Чтобы как-то улучшить дворцовую атмосферу я снова устроила девичник в своей бывшей спальне. В этот раз помимо Кайлы и своих служанок я позвала Иоланду, у которой, видимо, никогда не было подруг женского пола, поэтому чувствовала себя неловко. Я пыталась растормошить её, пока Кайла поглощала пятое пирожное неземной красоты, а Ульсия с ещё одной девушкой, Милли, плели друг другу косы.
— На девичниках принято делиться секретами, — объяснила я Иоланде. Она медленно непонимающе моргнула. — Допустим, можно рассказать про свой первый поцелуй.
Кайла с набитым ртом энергично трясла головой в знак согласия.

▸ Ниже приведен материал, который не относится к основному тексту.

-- ==== Sys2Proof/Machine/Step.lean ====
section
/-! DEFINITION. One step: the agent that the agenda names moves, and when none is left the fc ends. -/

namespace Sys2Proof.Machine

open Sys2Proof

/-- What follows every move that goes on (R99, R102, R164, R308). -/
def settled : Host.Outcome State Fault Refusal → Host.Outcome State Fault Refusal
  | .next s => .next s.tidy
  | o => o

/-- A unit's turn: it fetches, decodes and executes one instruction, or takes the trap of a fetch that fails. -/
def stepUnit (u : Nat) (s : State) : Host.Outcome State Fault Refusal :=
  let s := { s with cur := u }
  if !s.me.runs then .next s
  else match s.fetch with
    | (s, .error e) => settled (.next (s.fetchTrap e))
    | (s, .ok i) => settled (exec i s)

/-- A node's turn at a site. -/
def stepNode (t : Site) (s : State) : Host.Outcome State Fault Refusal :=
  let s := { s with site := t }
  match s.siteInstr with
  | none => .next s
  | some i => settled (exec i s)

/-- Another agent's turn. -/
def stepEvent (i : Instr) (s : State) : Host.Outcome State Fault Refusal :=
  if i.isEvent then settled (exec i s) else .next s

/-- One step of the machine. -/
def step (s : State) : Host.Outcome State Fault Refusal :=
  match s.agenda with
  | [] => .next s.tick
  | .unit u :: rest => stepUnit u { s with agenda := rest }
  | .fire t :: rest => stepNode t { s with agenda := rest }
  | .event i :: rest => stepEvent i { s with agenda := rest }

/-! Placing an instruction where the next step fetches (log 2). -/

/-- Control core CC0 runs with privilege at address 0, which its first-level TLB maps to physical 0, and moves next. -/
def State.withSeqWord (s : State) (w : Nat) : State :=
  let x : UnitSt := { s.unit 256 with status := .running, priv := true, pc := 0#57, wait := none }
  let mem := (List.range 8).foldl (fun m i => Memory.write m i (BitVec.ofNat 8 (w / 2 ^ (8 * i)))) s.mem
  { s with
    units := s.units.put 256 x
    mem := mem
    lineKey := s.lineKey.del 0
    tlb := ⟨256, x.ctx, 0, 0, 0x30F#64, 0⟩ :: s.tlb
    agenda := [.unit 256] }

/-- The node word stands at node 0 of element (0,0) in an active plane, frame 0 is live, every port it declares holds a token,
and the element fires next. -/
def State.withNodeWord (s : State) (w : Nat) : State :=
  let n := Decode.nodeBody w
  let o : Operand := ⟨0#512, 0xFFFF#16, if w / 2 ^ 120 % 256 = 0x65 then 2#4 else 0#4⟩
  let fr : Frame :=
    { gen := 0, itix := 0, order := 0, src := .iter, flags := 0#6, ended := [], succ := none, caller := none, horizon := none,
      agents := [], parked := false, lost := false, withdrawn := [], resume := [] }
  let put (m : Map Operand) (b : Bool) (port : Nat) : Map Operand := if b then m.put (slotKey 0 0 port 0) o else m
  let p : Plane := { Plane.reset with
    state := .active
    nodes := [(0, BitVec.ofNat 128 w)]
    frames := [(0, fr)]
    groups := [(0, 0)]
    slots := put (put (put [] n.hasL 0) n.hasR 1) n.hasP 2
    sticky := (if n.hasL && n.stickyL then [(0, o)] else []) ++ (if n.hasR && n.stickyR then [(1, o)] else []) }
  { s with planes := s.planes.put 0 p, fired := [], agenda := [.fire ⟨0, 0, 0, 0⟩] }

/-- The machine with an instruction, numbered as spec/opcode_table.json numbers it, where step fetches next. -/
def State.withFetchWord (s : State) (nbits w : Nat) : State :=
  if nbits = 128 then s.withNodeWord (w % 2 ^ 128) else s.withSeqWord (w % 2 ^ nbits)

end Sys2Proof.Machine
end

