-- ==== Sys2Proof/Certificates/Slice0/Obligations.lean ====
section
/-! DEFINITION. The statements about the model, with the words they are made of. Each docstring names the rules of the manual
that it formalises; the tests give a witness for every statement that has hypotheses. -/

namespace Sys2Proof.Claim

open Sys2Proof Sys2Proof.Machine

/-! Sequencers and control cores: what an instruction writes, and what it leaves. -/

/-- Nothing has changed but the executing unit: every other unit, memory, planes and every other field are as before. -/
def OnlyUnit (s t : State) : Prop := t = { s with units := t.units } ∧ ∀ u, u ≠ s.cur → t.unit u = s.unit u

/-- gd := v (discarded for g0), the program counter moves on by `len` bytes, and nothing else changes (R129, R131). -/
def WritesG (s t : State) (d : BitVec 5) (v : Word) (len : BitVec 57) : Prop :=
  OnlyUnit s t ∧ t.me = { s.me with regs := t.me.regs, pc := s.me.pc + len } ∧
  ∀ r, t.g r = if r = d ∧ d ≠ 0#5 then v else s.g r

/-- pd := b (discarded for p0), the program counter moves on by `len` bytes, and nothing else changes (R129, R131). -/
def WritesP (s t : State) (d : BitVec 3) (b : Bool) (len : BitVec 57) : Prop :=
  OnlyUnit s t ∧ t.me = { s.me with preds := t.me.preds, pc := s.me.pc + len } ∧
  ∀ r, t.me.p r = if r = d ∧ d ≠ 0#3 then b else s.me.p r

/-- The instruction completes with a value in gd that has the property given. -/
def Gives (i : Instr) (s : State) (d : BitVec 5) (len : BitVec 57) (value : Word → Prop) : Prop :=
  ∃ t v, exec i s = .next t ∧ WritesG s t d v len ∧ value v

/-- The instruction completes with a predicate that holds exactly when the relation does. -/
def Decides (i : Instr) (s : State) (d : BitVec 3) (len : BitVec 57) (rel : Prop) : Prop :=
  ∃ t b, exec i s = .next t ∧ WritesP s t d b len ∧ (b = true ↔ rel)

/-- The relation of a condition code (Table 6.4). -/
def relation (cc : Nat) (a b : Word) : Prop :=
  (cc = 0 ∧ a.toNat = b.toNat) ∨ (cc = 1 ∧ a.toNat ≠ b.toNat) ∨ (cc = 2 ∧ a.toInt < b.toInt) ∨ (cc = 3 ∧ b.toInt ≤ a.toInt) ∨
  (cc = 4 ∧ a.toInt ≤ b.toInt) ∨ (cc = 5 ∧ b.toInt < a.toInt) ∨ (cc = 6 ∧ a.toNat < b.toNat) ∨ (cc = 7 ∧ b.toNat ≤ a.toNat)

/-- The program counter is `pc`, and no other thing has changed. -/
def Jumps (s t : State) (pc : BitVec 57) : Prop := OnlyUnit s t ∧ t.me = { s.me with pc := pc }

end Sys2Proof.Claim

open Sys2Proof Sys2Proof.Machine Sys2Proof.Claim

/-- R153, arithmetic: ADD, SUB, MUL, MULH, MULHN, DIV, DIVN, REM and REMN, with the results that the rule gives for a division
by zero and for −2^63 by −1. -/
def Obligations.ArithmeticGivesExactResults : Prop :=
  ∀ (s : State) (d a b : BitVec 5),
    Gives (.sAdd d a b) s d 4 (fun v => v.toNat = ((s.g a).toNat + (s.g b).toNat) % 2 ^ 64) ∧
    Gives (.sSub d a b) s d 4 (fun v => v.toNat = ((s.g a).toNat + 2 ^ 64 - (s.g b).toNat) % 2 ^ 64) ∧
    Gives (.sMul d a b) s d 4 (fun v => v.toNat = (s.g a).toNat * (s.g b).toNat % 2 ^ 64) ∧
    Gives (.sMulh d a b) s d 4 (fun v => v.toInt = (s.g a).toInt * (s.g b).toInt / 2 ^ 64) ∧
    Gives (.sMulhn d a b) s d 4 (fun v => v.toNat = (s.g a).toNat * (s.g b).toNat / 2 ^ 64) ∧
    Gives (.sDiv d a b) s d 4 (fun v => v.toInt =
      if (s.g b).toInt = 0 then -1
      else if (s.g a).toInt = -2 ^ 63 ∧ (s.g b).toInt = -1 then -2 ^ 63 else (s.g a).toInt.tdiv (s.g b).toInt) ∧
    Gives (.sDivn d a b) s d 4 (fun v => v.toNat =
      if (s.g b).toNat = 0 then 2 ^ 64 - 1 else (s.g a).toNat / (s.g b).toNat) ∧
    Gives (.sRem d a b) s d 4 (fun v => v.toInt =
      if (s.g b).toInt = 0 then (s.g a).toInt else (s.g a).toInt.tmod (s.g b).toInt) ∧
    Gives (.sRemn d a b) s d 4 (fun v => v.toNat =
      if (s.g b).toNat = 0 then (s.g a).toNat else (s.g a).toNat % (s.g b).toNat)
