@[simp] theorem State.setP_agenda (s : State) (d : BitVec 3) (v : Bool) : (s.setP d v).agenda = s.agenda := rfl
@[simp] theorem State.setP_cur (s : State) (d : BitVec 3) (v : Bool) : (s.setP d v).cur = s.cur := rfl
@[simp] theorem State.setP_site (s : State) (d : BitVec 3) (v : Bool) : (s.setP d v).site = s.site := rfl
@[simp] theorem State.setP_fc (s : State) (d : BitVec 3) (v : Bool) : (s.setP d v).fc = s.fc := rfl
@[simp] theorem State.setP_timer (s : State) (d : BitVec 3) (v : Bool) : (s.setP d v).timer = s.timer := rfl
@[simp] theorem State.setP_draws (s : State) (d : BitVec 3) (v : Bool) : (s.setP d v).draws = s.draws := rfl
@[simp] theorem State.setP_fresh (s : State) (d : BitVec 3) (v : Bool) : (s.setP d v).fresh = s.fresh := rfl
@[simp] theorem State.setP_arrivals (s : State) (d : BitVec 3) (v : Bool) : (s.setP d v).arrivals = s.arrivals := rfl
@[simp] theorem State.setP_mem (s : State) (d : BitVec 3) (v : Bool) : (s.setP d v).mem = s.mem := rfl
@[simp] theorem State.setP_edata (s : State) (d : BitVec 3) (v : Bool) : (s.setP d v).edata = s.edata := rfl
@[simp] theorem State.setP_edOwner (s : State) (d : BitVec 3) (v : Bool) : (s.setP d v).edOwner = s.edOwner := rfl
@[simp] theorem State.setP_lineKey (s : State) (d : BitVec 3) (v : Bool) : (s.setP d v).lineKey = s.lineKey := rfl
@[simp] theorem State.setP_keys (s : State) (d : BitVec 3) (v : Bool) : (s.setP d v).keys = s.keys := rfl
@[simp] theorem State.setP_tlb (s : State) (d : BitVec 3) (v : Bool) : (s.setP d v).tlb = s.tlb := rfl
@[simp] theorem State.setP_csrs (s : State) (d : BitVec 3) (v : Bool) : (s.setP d v).csrs = s.csrs := rfl
@[simp] theorem State.setP_locks (s : State) (d : BitVec 3) (v : Bool) : (s.setP d v).locks = s.locks := rfl
@[simp] theorem State.setP_tids (s : State) (d : BitVec 3) (v : Bool) : (s.setP d v).tids = s.tids := rfl
@[simp] theorem State.setP_blocks (s : State) (d : BitVec 3) (v : Bool) : (s.setP d v).blocks = s.blocks := rfl
@[simp] theorem State.setP_queues (s : State) (d : BitVec 3) (v : Bool) : (s.setP d v).queues = s.queues := rfl
@[simp] theorem State.setP_cycles (s : State) (d : BitVec 3) (v : Bool) : (s.setP d v).cycles = s.cycles := rfl
@[simp] theorem State.setP_waiting (s : State) (d : BitVec 3) (v : Bool) : (s.setP d v).waiting = s.waiting := rfl
@[simp] theorem State.setP_arms (s : State) (d : BitVec 3) (v : Bool) : (s.setP d v).arms = s.arms := rfl
@[simp] theorem State.setP_trig (s : State) (d : BitVec 3) (v : Bool) : (s.setP d v).trig = s.trig := rfl
@[simp] theorem State.setP_planes (s : State) (d : BitVec 3) (v : Bool) : (s.setP d v).planes = s.planes := rfl
@[simp] theorem State.setP_saved (s : State) (d : BitVec 3) (v : Bool) : (s.setP d v).saved = s.saved := rfl
@[simp] theorem State.setP_roles (s : State) (d : BitVec 3) (v : Bool) : (s.setP d v).roles = s.roles := rfl
@[simp] theorem State.setP_flights (s : State) (d : BitVec 3) (v : Bool) : (s.setP d v).flights = s.flights := rfl
@[simp] theorem State.setP_reqs (s : State) (d : BitVec 3) (v : Bool) : (s.setP d v).reqs = s.reqs := rfl
@[simp] theorem State.setP_engs (s : State) (d : BitVec 3) (v : Bool) : (s.setP d v).engs = s.engs := rfl
@[simp] theorem State.setP_cmds (s : State) (d : BitVec 3) (v : Bool) : (s.setP d v).cmds = s.cmds := rfl
@[simp] theorem State.setP_arrays (s : State) (d : BitVec 3) (v : Bool) : (s.setP d v).arrays = s.arrays := rfl
@[simp] theorem State.setP_rows (s : State) (d : BitVec 3) (v : Bool) : (s.setP d v).rows = s.rows := rfl
@[simp] theorem State.setP_rays (s : State) (d : BitVec 3) (v : Bool) : (s.setP d v).rays = s.rays := rfl
@[simp] theorem State.setP_keeps (s : State) (d : BitVec 3) (v : Bool) : (s.setP d v).keeps = s.keeps := rfl
@[simp] theorem State.setP_contribs (s : State) (d : BitVec 3) (v : Bool) : (s.setP d v).contribs = s.contribs := rfl
@[simp] theorem State.setP_windows (s : State) (d : BitVec 3) (v : Bool) : (s.setP d v).windows = s.windows := rfl
@[simp] theorem State.setP_convs (s : State) (d : BitVec 3) (v : Bool) : (s.setP d v).convs = s.convs := rfl
@[simp] theorem State.setP_sends (s : State) (d : BitVec 3) (v : Bool) : (s.setP d v).sends = s.sends := rfl
@[simp] theorem State.setP_deliveries (s : State) (d : BitVec 3) (v : Bool) : (s.setP d v).deliveries = s.deliveries := rfl
@[simp] theorem State.setP_tokens (s : State) (d : BitVec 3) (v : Bool) : (s.setP d v).tokens = s.tokens := rfl
@[simp] theorem State.setP_farLocks (s : State) (d : BitVec 3) (v : Bool) : (s.setP d v).farLocks = s.farLocks := rfl
@[simp] theorem State.setP_races (s : State) (d : BitVec 3) (v : Bool) : (s.setP d v).races = s.races := rfl
@[simp] theorem State.setP_parks (s : State) (d : BitVec 3) (v : Bool) : (s.setP d v).parks = s.parks := rfl
@[simp] theorem State.setP_parking (s : State) (d : BitVec 3) (v : Bool) : (s.setP d v).parking = s.parking := rfl
@[simp] theorem State.setP_slotsHost (s : State) (d : BitVec 3) (v : Bool) : (s.setP d v).slotsHost = s.slotsHost := rfl
@[simp] theorem State.setP_bells (s : State) (d : BitVec 3) (v : Bool) : (s.setP d v).bells = s.bells := rfl
@[simp] theorem State.setP_flips (s : State) (d : BitVec 3) (v : Bool) : (s.setP d v).flips = s.flips := rfl
@[simp] theorem State.setP_poison (s : State) (d : BitVec 3) (v : Bool) : (s.setP d v).poison = s.poison := rfl
@[simp] theorem State.setP_remap (s : State) (d : BitVec 3) (v : Bool) : (s.setP d v).remap = s.remap := rfl
@[simp] theorem State.setP_remapCache (s : State) (d : BitVec 3) (v : Bool) : (s.setP d v).remapCache = s.remapCache := rfl
@[simp] theorem State.setP_pipes (s : State) (d : BitVec 3) (v : Bool) : (s.setP d v).pipes = s.pipes := rfl
@[simp] theorem State.setP_kept (s : State) (d : BitVec 3) (v : Bool) : (s.setP d v).kept = s.kept := rfl
@[simp] theorem State.setP_late (s : State) (d : BitVec 3) (v : Bool) : (s.setP d v).late = s.late := rfl
@[simp] theorem State.setP_landed (s : State) (d : BitVec 3) (v : Bool) : (s.setP d v).landed = s.landed := rfl
@[simp] theorem State.setP_paused (s : State) (d : BitVec 3) (v : Bool) : (s.setP d v).paused = s.paused := rfl
@[simp] theorem State.setP_replays (s : State) (d : BitVec 3) (v : Bool) : (s.setP d v).replays = s.replays := rfl
@[simp] theorem State.setP_fired (s : State) (d : BitVec 3) (v : Bool) : (s.setP d v).fired = s.fired := rfl
@[simp] theorem State.setP_rr (s : State) (d : BitVec 3) (v : Bool) : (s.setP d v).rr = s.rr := rfl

— Если, конечно, хочешь, — добавила я.
— Мы с Серджиусом учились целоваться друг на друге, — сказала Иоланда, чуть покраснев (вот уж не думала, что она на это способна). — Ему это умение пригодилось больше, чем мне.
Ульсия с Милли совсем затихли, Кайла издала тихий, еле слышный писк — новость сразила её наповал. Все молчали.
— По-моему, моё признание не разрядило атмосферу, — заметила Иоланда с улыбкой.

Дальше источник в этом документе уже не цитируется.